Tasmania achieved 100% renewable generation during the period around 09:35–10:00 AEST on 29 April 2026, with the generation mix dominated by hydro (~1,255 MW combined) and supplemented by wind (~117 MW combined). Spot prices remained stable and relatively modest at $106.26/MWh throughout all observed dispatch intervals, indicating a well-supplied and balanced market despite the fully renewable operating state.
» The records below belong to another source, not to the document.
/-- Every command is launched with steps of its own that stay inside the spaces; only LFSR.STEP takes a value from the
LFSR register (R26, R150). -/
theorem exec_steps (i : Instr) : ∃ steps : State → List Act,
    (∀ s, exec i s = launch i (steps s) s ∧ Launchable i s (steps s)) ∧
      (writesLfsr i = false → ∀ s b, steps { s with lfsr := b } = steps s) := by
  cases i with
  | lfsrStep => exact ⟨_, fun s => ⟨rfl, rfl, fun _ => rfl⟩, fun h => by cases h⟩
  | encLookup w v =>
    exact ⟨_, fun s => ⟨rfl, .ite (fun _ => ⟨rfl, fun _ => rfl⟩) fun _ => .operandError _⟩, fun _ _ _ => rfl⟩
  | encBytes => exact ⟨_, fun s => ⟨rfl, .ite (fun _ => .operandError _) fun _ => ⟨rfl, fun _ => rfl⟩⟩, fun _ _ _ => rfl⟩
  | pktSend =>
    exact ⟨_, fun s => ⟨rfl, .ite (fun _ => ⟨rfl, fun _ => rfl⟩) fun _ => ⟨rfl, fun _ => rfl⟩⟩, fun _ _ _ => rfl⟩
  | hsRxbyte => exact ⟨_, fun s => ⟨rfl, .ite (fun _ => .operandError _) fun _ => ⟨rfl, fun _ => rfl⟩⟩, fun _ _ _ => rfl⟩
  | imgCksum =>
    refine ⟨_, fun s => ⟨rfl, .ite (fun _ => .operandError _) fun h => ⟨rfl, fun _ => ?_⟩⟩, fun _ _ _ => rfl⟩
    simp [Act.fits, cksumOffset_lt h]
  | imgRdf f =>
    refine ⟨_, fun s => ⟨rfl, ?_⟩, fun _ _ _ => rfl⟩
    split
    · exact .operandError _
    · exact ⟨rfl, fun _ => rfl⟩
  | imgWrf f =>
    refine ⟨_, fun s => ⟨rfl, ?_⟩, fun _ _ _ => rfl⟩
    split
    · exact .operandError _
    · exact launchable_imgBytes f (by simpa [leBytes] using headerField_lies ‹_›)
  | romBuild lt =>
    exact ⟨_, fun s => ⟨rfl, .ite (fun _ => .operandError _) fun _ => .ite (fun _ => .operandError _) fun _ =>
      ⟨rfl, fun _ => rfl⟩⟩, fun _ _ _ => rfl⟩
  | romAck => exact ⟨_, fun s => ⟨rfl, .ite (fun _ => .operandError _) fun _ => ⟨rfl, fun _ => rfl⟩⟩, fun _ _ _ => rfl⟩
  | romLoad lt =>
    exact ⟨_, fun s => ⟨rfl, .ite (fun _ => .operandError _) fun _ => .ite (fun _ => .operandError _) fun _ =>
      .ite (fun _ => .operandError _) fun _ => ⟨rfl, fun _ => rfl⟩⟩, fun _ _ _ => rfl⟩
  | fastXmit psel r =>
    refine ⟨_, fun s => ⟨rfl, .ite (fun _ => .operandError _) fun _ => .ite (fun _ => .operandError _) fun _ =>
      .ite (fun _ => .operandError _) fun _ => ?_⟩, fun _ _ _ => rfl⟩
    cases r <;> exact ⟨rfl, fun _ => rfl⟩
  | fastBegin =>
    refine ⟨_, fun s => ⟨rfl, .ite (fun _ => .operandError _) fun _ => .ite (fun _ => .operandError _) fun h =>
      ⟨rfl, fun hf => ?_⟩⟩, fun _ _ _ => rfl⟩
    have himg := cksumOffset_lt fun h' => h (.inl h')
    have hrx := hsRxLen_le_rxbSize hf
    simp [Act.fits, himg, Config.pktRspLen]
    omega
  | fastData =>
    exact ⟨_, fun s => ⟨rfl, .ite (fun _ => .operandError _) fun _ => .ite (fun _ => .operandError _) fun _ =>
      .ite (fun _ => ⟨rfl, fun _ => rfl⟩) fun _ => ⟨rfl, fun _ => rfl⟩⟩, fun _ _ _ => rfl⟩
  | fastEnd lt =>
    refine ⟨_, fun s => ⟨rfl, .ite (fun _ => .operandError _) fun _ => ?_⟩, fun _ _ _ => rfl⟩
    split
    · exact .operandError _
    · exact .ite (fun _ => ⟨rfl, fun _ => rfl⟩) fun _ => by cases lt <;> exact ⟨rfl, fun _ => rfl⟩
  | connRecv =>
    refine ⟨_, fun s => ⟨rfl, .ite (fun _ => .operandError _) fun h => ⟨rfl, fun _ => ?_⟩⟩, fun _ _ _ => rfl⟩
    have hlen : s.arg0.toNat ≤ s.cfg.rxbSize := by
      by_contra hbig
      exact h (.inr (by omega))
    simp [Act.fits, hlen]
  | connBaud => exact ⟨_, fun s => ⟨rfl, .ite (fun _ => .operandError _) fun _ => ⟨rfl, fun _ => rfl⟩⟩, fun _ _ _ => rfl⟩
  | _ => exact ⟨_, fun s => ⟨rfl, rfl, fun _ => rfl⟩, fun _ _ _ => rfl⟩

/-- Every command is launched with steps of its own that stay inside the spaces. -/
theorem exec_launchable (i : Instr) (s : State) : ∃ todo, exec i s = launch i todo s ∧ Launchable i s todo := by
  obtain ⟨steps, hsteps, -⟩ := exec_steps i
  exact ⟨steps s, hsteps s⟩

/-! ### Every step keeps the steps still to do among the command's own -/

/-- A command that has just been launched runs its own steps. -/
theorem Launchable.runsWith {i : Instr} {s : State} {todo : List Act} (h : Launchable i s todo) :
    (s.start i todo).runsWith i (Act.ofCommand i) :=
  .inr ⟨_, _, rfl, h.own⟩

/-- An idle state has no step to do. -/
theorem State.ownSteps_idle {s : State} (h : s.phase = .idle) : s.ownSteps := by
  simp [ownSteps, h]

theorem stepInvariant_ownSteps : StepInvariant State.ownSteps where
  queue _ _ _ h := h
  seqStep s t h ht := by
    obtain ⟨i, h⟩ := ownSteps_iff.1 h
    exact ownSteps_iff.2 ⟨i, (seqStep_own h ht).1⟩
  start i s _ := by
    obtain ⟨todo, hl, htodo⟩ := exec_launchable i s
    exact ⟨todo, hl, htodo.own⟩
  command _ _ h := h
  illegal _ _ _ _ := ownSteps_idle rfl
  busyWrite _ _ _ h := h
  idleWrite r v s hp _ := ownSteps_idle (by cases r <;> exact hp)
  imgByte _ _ _ _ h := h
  reset _ _ := ownSteps_idle rfl

/-- Settles O52: a command starts with its own steps, each step puts only its own in front, and each writes only what
the command writes. -/
theorem commandsWriteOnlyTheirOwn : Obligations.CommandsWriteOnlyTheirOwn := by
  refine ⟨fun i s t h => ?_, fun i r todo s t hp hs hn h => ?_, fun s t => stepInvariant_ownSteps.step⟩
  · obtain ⟨todo, hl, htodo⟩ := exec_launchable i s
    rw [hl, launch] at h
    cases h
    obtain ⟨hown, hwrites⟩ := run_own (s.start i todo).fuel htodo.runsWith
    exact ⟨ownSteps_iff.2 ⟨i, hown⟩, .trans (t := s.start i todo) (.of_eq rfl) hwrites⟩
  · have hruns : s.runsWith i (Act.ofCommand i) := .inr ⟨r, todo, hp, by simpa [ownSteps, hp] using hs⟩
    rw [step_goesOn (step_wf h) (by simp [hp]) hn] at h
    cases h
    obtain ⟨hown, hwrites⟩ := run_own s.fuel hruns
    exact ⟨ownSteps_iff.2 ⟨i, hown⟩, hwrites, hown.imp_right fun ⟨r', todo', hp', _⟩ => ⟨r', todo', hp'⟩⟩

/-! ### Every step keeps the spaces (R28, R61 to R63) -/

/-- One step of a command stores into a space, or leaves it alone. -/
theorem Act.Writes.canonical {a : Act} {s t : State} (hw : a.Writes s t) (hs : s.canonical) : t.canonical := by
  obtain ⟨himg, hpkt, hrxb⟩ := hs
  refine ⟨?_, ?_, ?_⟩
  · obtain h | ⟨off, b, -, h⟩ := hw.img <;> rw [h]
    · exact himg
    · exact Memory.wf_store himg ..
  · obtain ⟨h, -⟩ | ⟨-, h, -⟩ | ⟨l, -, -, h, -⟩ := hw.pkt <;> rw [h]
    · exact hpkt
    · exact hpkt
    · exact Memory.wf_store hpkt ..
  · obtain h | ⟨off, b, -, h⟩ := hw.rxb <;> rw [h]
    · exact hrxb
    · exact Memory.wf_store hrxb ..

theorem State.seqStep_canonical {s t : State} (hs : s.canonical) (h : s.seqStep = some t) : t.canonical := by
  unfold seqStep at h
  split at h
  · cases h
  · cases h; exact hs
  · rename_i i ret a todo hp
    exact (Act.run_writes h).canonical hs

theorem stepInvariant_canonical : StepInvariant State.canonical where
  queue _ _ _ h := h
  seqStep _ _ := seqStep_canonical
  start i s h := by
    obtain ⟨todo, hl, -⟩ := exec_launchable i s
    exact ⟨todo, hl, h⟩
  command _ _ h := h
  illegal _ _ _ h := h
  busyWrite _ _ _ h := h
  idleWrite r _ _ _ h := by cases r <;> exact h
  imgByte _ _ _ _ h := ⟨Memory.wf_store h.1 .., h.2⟩
  reset _ h := h

/-- Storing below a size leaves every listed address below it. -/
theorem Memory.below_store {m : Memory} {size a : Nat} {l : List Byte} (h : m.below size = true)
    (hl : a + l.length ≤ size) : (m.store a l).below size = true := by
  simp only [below, List.all_eq_true, decide_eq_true_eq] at h ⊢
  intro c hc
  simp only [store, List.mem_append, List.mem_filter] at hc
  obtain ⟨hc, -⟩ | hc | ⟨hc, -⟩ := hc
  · exact h c hc
  · have := mem_cells_bounds hc; omega
  · exact h c hc

/-- The steps of a receive of at most n bytes stay inside RXB (R63). -/
theorem receiveActs_fits {p : Params} {n : Nat} (hn : n ≤ p.rxbSize) (k : RxUse) (r : RxAnswer) :
    (receiveActs (deliver n r) k).all (Act.fits p) = true := by
  have bytes (l : List Byte) (off : Nat) (h : off + l.length ≤ p.rxbSize) :
      (rxBytes off l).all (Act.fits p) = true := by
    induction l generalizing off with
    | nil => rfl
    | cons b bs ih =>
      rw [List.length_cons] at h
      simp [rxBytes, Act.fits, ih (off + 1) (by omega)]
      omega
  cases r with
  | bytes l =>
    rw [deliver]
    split
    · simp [receiveActs, Act.fits]
    · have hlen : (l.take n).length ≤ n := List.length_take_le ..
      simp only [receiveActs, List.all_append, bytes (l.take n) 0 (by omega)]
      simp [Act.fits]
      omega
  | timeout => simp [receiveActs, Act.fits]
  | ioErr => simp [receiveActs, Act.fits]

/-- With sound parameters the steps a step puts in front of the others stay inside the spaces. -/
theorem Act.pushed_fits {a : Act} {s : State} (hf : s.cfg.wf = true) (h : a.fits s.cfg = true) :
    (a.pushed s).all (Act.fits s.cfg) = true := by
  have hrx := hsRxLen_le_rxbSize hf
  have poll (i n : Nat) (st : Stage) : (pollActs s.cfg i n st).all (Act.fits s.cfg) = true := by
    simp [pollActs, Act.fits]; omega
  cases a with
  | recv n t k => simpa [pushed, Act.fits] using h
  | heard n k =>
    simp only [pushed]
    split
    · rfl
    · exact receiveActs_fits (of_decide_eq_true h) k _
  | answered r k =>
    cases k with
    | poll i n st => exact poll ..
    | _ => rfl
  | ackPoll bc extra st => exact poll ..
  | slowLoad lt a =>
    have hshake : Config.hsRxLen ≤ s.cfg.rxbSize := hrx
    cases lt <;> simp [pushed, slowLoadActs, needsEeprom, Act.fits, hshake]
  | xmit x a =>
    have hresp : Config.pktRspLen ≤ s.cfg.rxbSize := le_trans (by decide) hrx
    simp only [pushed]
    split <;> simp [Act.fits, hresp]
  | chunk off size pos n =>
    simp only [pushed]
    split <;> rfl
  | _ => rfl

/-- One step that stays inside the spaces keeps what is inside them there. -/
theorem Act.Writes.inSpaces {a : Act} {s t : State} (hw : a.Writes s t) (hcfg : t.cfg = s.cfg)
    (ha : a.fits s.cfg = true) (hs : s.inSpaces) (htodo : t.todo.all (Act.fits s.cfg) = true) : t.inSpaces := by
  obtain ⟨himg, hpkt, hrxb, hlen, hcnt, -⟩ := hs
  unfold State.inSpaces
  rw [hcfg]
  refine ⟨?_, ?_, ?_, ?_, ?_, htodo⟩
  · obtain h | ⟨off, b, rfl, h⟩ := hw.img <;> rw [h]
    · exact himg
    · exact Memory.below_store himg (of_decide_eq_true ha)
  · obtain ⟨h, -⟩ | ⟨-, h, -⟩ | ⟨l, -, hfit, h, -⟩ := hw.pkt <;> rw [h]
    · exact hpkt
    · exact hpkt
    · exact Memory.below_store hpkt hfit
  · obtain h | ⟨off, b, rfl, h⟩ := hw.rxb <;> rw [h]
    · exact hrxb
    · exact Memory.below_store hrxb (of_decide_eq_true ha)
  · obtain ⟨-, h⟩ | ⟨-, -, h⟩ | ⟨l, -, hfit, -, h⟩ := hw.pkt <;> rw [h]
    · exact hlen
    · simp
    · simp only [BitVec.toNat_add, BitVec.toNat_ofNat, Nat.add_mod_mod]
      exact (Nat.mod_le ..).trans hfit
  · obtain h | ⟨n, rfl, h⟩ := hw.rxcnt <;> rw [h]
    · exact hcnt
    · rw [BitVec.toNat_ofNat]
      exact (Nat.mod_le ..).trans (of_decide_eq_true ha)

/-- With sound parameters every sequencer step stays inside the spaces. -/
theorem State.seqStep_inSpaces {s t : State} (hf : s.cfg.wf = true) (hs : s.inSpaces) (h : s.seqStep = some t) :
    t.inSpaces := by
  obtain ⟨himg, hpkt, hrxb, hlen, hcnt, htodo⟩ := id hs
  cases hp : s.phase with
  | idle => simp [hp] at h
  | exec i ret l =>
    have hl : l.all (Act.fits s.cfg) = true := by simpa only [State.todo, hp] using htodo
    have hcfg := (seqStep_sameOperands h).cfg
    have ht : t.todo.all (Act.fits s.cfg) = true := by
      have hruns := seqStep_runsWith (i := i) (p := Act.fits s.cfg)
        (fun a u hu ha => hu ▸ Act.pushed_fits (hu ▸ hf) (hu ▸ ha)) (fun _ _ => rfl) (.inr ⟨ret, l, hp, hl⟩) h
      obtain hidle | ⟨ret', l', hp', hl'⟩ := hruns
      · simp [State.todo, hidle]
      · simpa only [State.todo, hp'] using hl'
    cases l with
    | nil =>
      rw [seqStep_nil hp] at h
      cases h
      exact ⟨himg, hpkt, hrxb, hlen, hcnt, rfl⟩
    | cons a rest =>
      rw [seqStep_cons hp] at h
      obtain ⟨ha, hrest⟩ : a.fits s.cfg = true ∧ rest.all (Act.fits s.cfg) = true := by simpa using hl
      exact (Act.run_writes h).inSpaces hcfg ha ⟨himg, hpkt, hrxb, hlen, hcnt, hrest⟩ ht

theorem stepInvariant_inSpaces : StepInvariant fun s => s.cfg.wf = true ∧ s.inSpaces where
  queue _ _ _ h := h
  seqStep s t h ht := ⟨by rw [(seqStep_sameOperands ht).cfg]; exact h.1, seqStep_inSpaces h.1 h.2 ht⟩
  start i s h := by
    obtain ⟨hf, himg, hpkt, hrxb, hlen, hcnt, -⟩ := h
    obtain ⟨todo, hl, htodo⟩ := exec_launchable i s
    exact ⟨todo, hl, hf, himg, hpkt, hrxb, hlen, hcnt, htodo.fits hf⟩
  command _ _ h := h
  illegal _ _ _ h := by
    obtain ⟨hf, himg, hpkt, hrxb, hlen, hcnt, -⟩ := h
    exact ⟨hf, himg, hpkt, hrxb, hlen, hcnt, rfl⟩
  busyWrite _ _ _ h := h
  idleWrite r _ _ _ h := by cases r <;> exact h
  imgByte _ _ _ hoff h := by
    obtain ⟨hf, himg, hrest⟩ := h
    exact ⟨hf, Memory.below_store himg hoff, hrest⟩
  reset _ h := by
    obtain ⟨hf, himg, hpkt, hrxb, -⟩ := h
    exact ⟨hf, himg, hpkt, hrxb, Nat.zero_le _, Nat.zero_le _, rfl⟩

/-- Settles O57: every step stores inside a space, and what a command has still to do stays there. -/
theorem stepKeepsTheSpaces : Obligations.StepKeepsTheSpaces :=
  ⟨fun _ _ => stepInvariant_canonical.step, fun _ _ h hs => (stepInvariant_inSpaces.step ⟨step_wf hs, h⟩ hs).2⟩

end Sys2Proof.Machine
end

section
/-! PROOFS. What a command reads: going on with it commutes with any change of LFSR, OVR and CMD, the registers that no
step of a command reads (R23, R26, R150). -/

namespace Sys2Proof.Machine

open State

/-! ### The registers no step of a command reads -/

/-- Other values in LFSR, OVR and CMD. -/
def State.veil (f : Byte → Byte) (o : Bool → Bool) (c : Word → Word) (s : State) : State :=
  { s with lfsr := f s.lfsr, ovr := o s.ovr, cmd := c s.cmd }

section

variable (f : Byte → Byte) (o : Bool → Bool) (c : Word → Word) (s : State)

theorem State.veil_phase : (s.veil f o c).phase = s.phase := rfl
theorem State.veil_cfg : (s.veil f o c).cfg = s.cfg := rfl
theorem State.veil_version : (s.veil f o c).version = s.version := rfl
theorem State.veil_rxcnt : (s.veil f o c).rxcnt = s.rxcnt := rfl
theorem State.veil_rxb : (s.veil f o c).rxb = s.rxb := rfl
theorem State.veil_ret : (s.veil f o c).ret = s.ret := rfl
theorem State.veil_env : (s.veil f o c).env = s.env := rfl

theorem State.raise_veil (e : ErrCode) (st : Stage) (info : Word) :
    (s.veil f o c).raise e st info = (s.raise e st info).veil f o c := by
  have mark (i : Instr) (u : State) : (u.veil f o c).markFast i = (u.markFast i).veil f o c := by
    unfold markFast; split <;> rfl
  unfold raise
  rw [veil_phase]
  split
  · rfl
  · rename_i i ret todo hp
    split
    · rw [mark]; rfl
    · rw [veil_cfg]
      split_ifs
      · rfl
      · exact congrArg (State.report e st info) (mark i (s.setSState .failed))

theorem State.appendPkt_veil (l : List Byte) : (s.veil f o c).appendPkt l = (s.appendPkt l).veil f o c := by
  rcases s.appendPkt_cases l with ⟨hbig, h⟩ | ⟨hfit, h⟩ <;> rw [h]
  · exact (appendPkt_over (s.veil f o c) hbig).trans (raise_veil ..)
  · exact appendPkt_fit (s.veil f o c) hfit

/-- Going on with an answer reads the tag, PKTID and the parameters only (R205, R232, R241). -/
theorem rxUse_veil (r : RxAnswer) (k : RxUse) : k.act r (s.veil f o c) = (k.act r s).veil f o c := by
  obtain ⟨F, hF, h⟩ := k.act_eq r s
  rw [h s rfl rfl rfl, h (s.veil f o c) rfl rfl rfl]
  cases hF with
  | goesOn => rfl
  | returns v => rfl
  | pushes l => rfl
  | raises e st info => exact raise_veil ..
Tasmania's 100% renewable outcome is largely structural, given the region's exceptional endowment of dispatchable hydro capacity, which provides reliable and controllable output irrespective of weather conditions — unlike intermittent renewables such as solar or wind. The absence of any gas OCGT dispatch confirms that hydro alone, complemented by wind generation, was sufficient to meet local demand, with no fossil fuel backup required. The binding constraint F_MAIN+LREG_0210, relating to lower regulation FCAS on the Basslink interconnector, was consistently active with modest marginal values (declining from ~$4.94 to ~$3.35), suggesting that interconnector flow management and frequency regulation obligations were mildly influencing dispatch decisions without materially distorting energy prices.
Causal analysis generated by gridIQ's synthesis model from live AEMO market data — dispatch prices, generation mix, interconnector flows, and market notices in the interval surrounding the event.